Preemptive Rights give investors the first right to purchase shares offered for sale by the corporation in the future, subject to a few exceptions (typically the same as the exceptions to the Anti-dilution Provisions). There are three basic varieties of Preemptive Rights: (a) each investor is entitled to purchase just that portion of the offered shares necessary to allow her to maintain her percentage ownership of the company (i.e. if the investor owns 10% of the company before the offering, she would be entitled to purchase 10% of the shares offered), (b) each investor may purchase some multiple of her pro rata portion (i.e., if a 2X right, an investor owning 10% of the company before the offering would be entitled to purchase 20% of the shares offered) or (c) the investors, collectively, are entitled purchase all of the shares offered by the corporation and each investor is entitled to purchase her pro rata portion of the total based on ownership relative to other investors with Preemptive Rights. In all three varieties, investors may also have the right to purchase a pro rata portion of any shares not subscribed for by other investors with Preemptive Rights (this is called an Over-allotment or Over-subscription Right).
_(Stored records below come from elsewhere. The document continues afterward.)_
-- ==== Sys2Proof/Machine/Text.lean ====
section
/-! DEFINITION. The text of a host program's line (30_encoding.md R57, R58), read from its characters.
Words are separated by spaces. R57 gives no case folding and no comments, and none is read. What the spec
leaves open about spelling, where an underscore may stand included, is the model's choice (DESIGN CHOICE,
log 6). -/

namespace Sys2Proof.Machine

/-- The words of a line, split at spaces. -/
def splitWords : List Char → List (List Char)
  | [] => [[]]
  | c :: cs =>
    match splitWords cs with
    | [] => [[]]
    | w :: ws => if c = ' ' then [] :: w :: ws else (c :: w) :: ws

/-- The value of a digit in a base of at most 16. -/
def digitValue (c : Char) : Option Nat :=
  if '0' ≤ c ∧ c ≤ '9' then some (c.toNat - '0'.toNat)
  else if 'a' ≤ c ∧ c ≤ 'f' then some (c.toNat - 'a'.toNat + 10)
  else if 'A' ≤ c ∧ c ≤ 'F' then some (c.toNat - 'A'.toNat + 10)
  else none

/-- Read digits on top of a value read so far; an underscore only groups digits (00_scope.md R10). R10 does
not say where one may stand: here any number may stand between digits or after the last (DESIGN CHOICE,
log 6). -/
def readDigits (base : Nat) : List Char → Nat → Option Nat
  | [], acc => some acc
  | c :: cs, acc =>
    if c = '_' then readDigits base cs acc
    else
      match digitValue c with
      | some d => if d < base then readDigits base cs (acc * base + d) else none
      | none => none

/-- A natural in a base, of at least one character and not beginning with an underscore; that a leading
underscore is refused is the model's choice (DESIGN CHOICE, log 6). -/
def readNat (base : Nat) : List Char → Option Nat
  | [] => none
  | c :: cs => if c = '_' then none else readDigits base (c :: cs) 0

/-- A literal `<v>`: decimal, `0x`, `0b`, or a negative decimal (R57). Its range is checked by
`literalWellFormed`; `-0` is none of them. -/
def readLiteral : List Char → Option Int
  | '0' :: 'x' :: cs => (readNat 16 cs).map Int.ofNat
  | '0' :: 'b' :: cs => (readNat 2 cs).map Int.ofNat
  | '-' :: cs => (readNat 10 cs).bind fun n => if n = 0 then none else some (-(n : Int))
  | cs => (readNat 10 cs).map Int.ofNat

/-- The mnemonic a word spells (R57). -/
def readMnemonic (w : List Char) : Option Mnemonic :=
  if w = ['c', 't', 'z'] then some .ctz
  else if w = ['c', 't', 'o'] then some .cto
  else if w = ['g', 'a', 'p'] then some .gap
  else if w = ['.', 'o', 'p', '3'] then some .op3
  else none

/-- The line that one word, or a word and its argument, or three words spell (R57, R58). -/
def readWords : List (List Char) → Option SourceLine
  | [w] =>
    if w = ['r', 'e', 's', 'e', 't'] then some .reset
    else if w = ['w', 'a', 'i', 't'] then some .wait
    else if w = ['n', 'o', 'p'] then some .nop
    else none
  | [w, a] =>
    if w = ['i', 'd', 'l', 'e'] then (readNat 10 a).map .idle
    else (readMnemonic w).bind fun m => (readLiteral a).map (.command m)
  | [w, m, a] =>
    if w = ['r', 'u', 'n'] then (readMnemonic m).bind fun m => (readLiteral a).map (.run m)
    else none
  | _ => none

/-- The line that some text spells, or nothing (R57, R58). -/
def readLine (text : List Char) : Option SourceLine :=
  readWords ((splitWords text).filter fun w => !w.isEmpty)

end Sys2Proof.Machine
end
Preemptive Rights are standard in Series A deals, but it is generally in the company’s interest to limit their scope so it has greater flexibility to raise money from outside investors. Ideally this means only giving investors the right to maintain their pro rata ownership in the company, though an Over-allotment Right is often granted, as in the NVCA term sheet, so the investors as a whole have the opportunity to maintain their pro rata ownership even if not all investors elect to participate. Another way Preemptive Rights are sometimes limited is by only granting them to “Major” investors, usually being venture capitalists and large angel investors. Note that limiting the scope of the Preemptive Rights is considerably less important where the investors are subject to a Pay-to-Pay. Where there is no Pay-to-Play, the company (and sometimes the lead investors) may still try to include a “use it or lose it” provision so that investors who do not fully exercise their Preemptive Rights lose them for future rounds.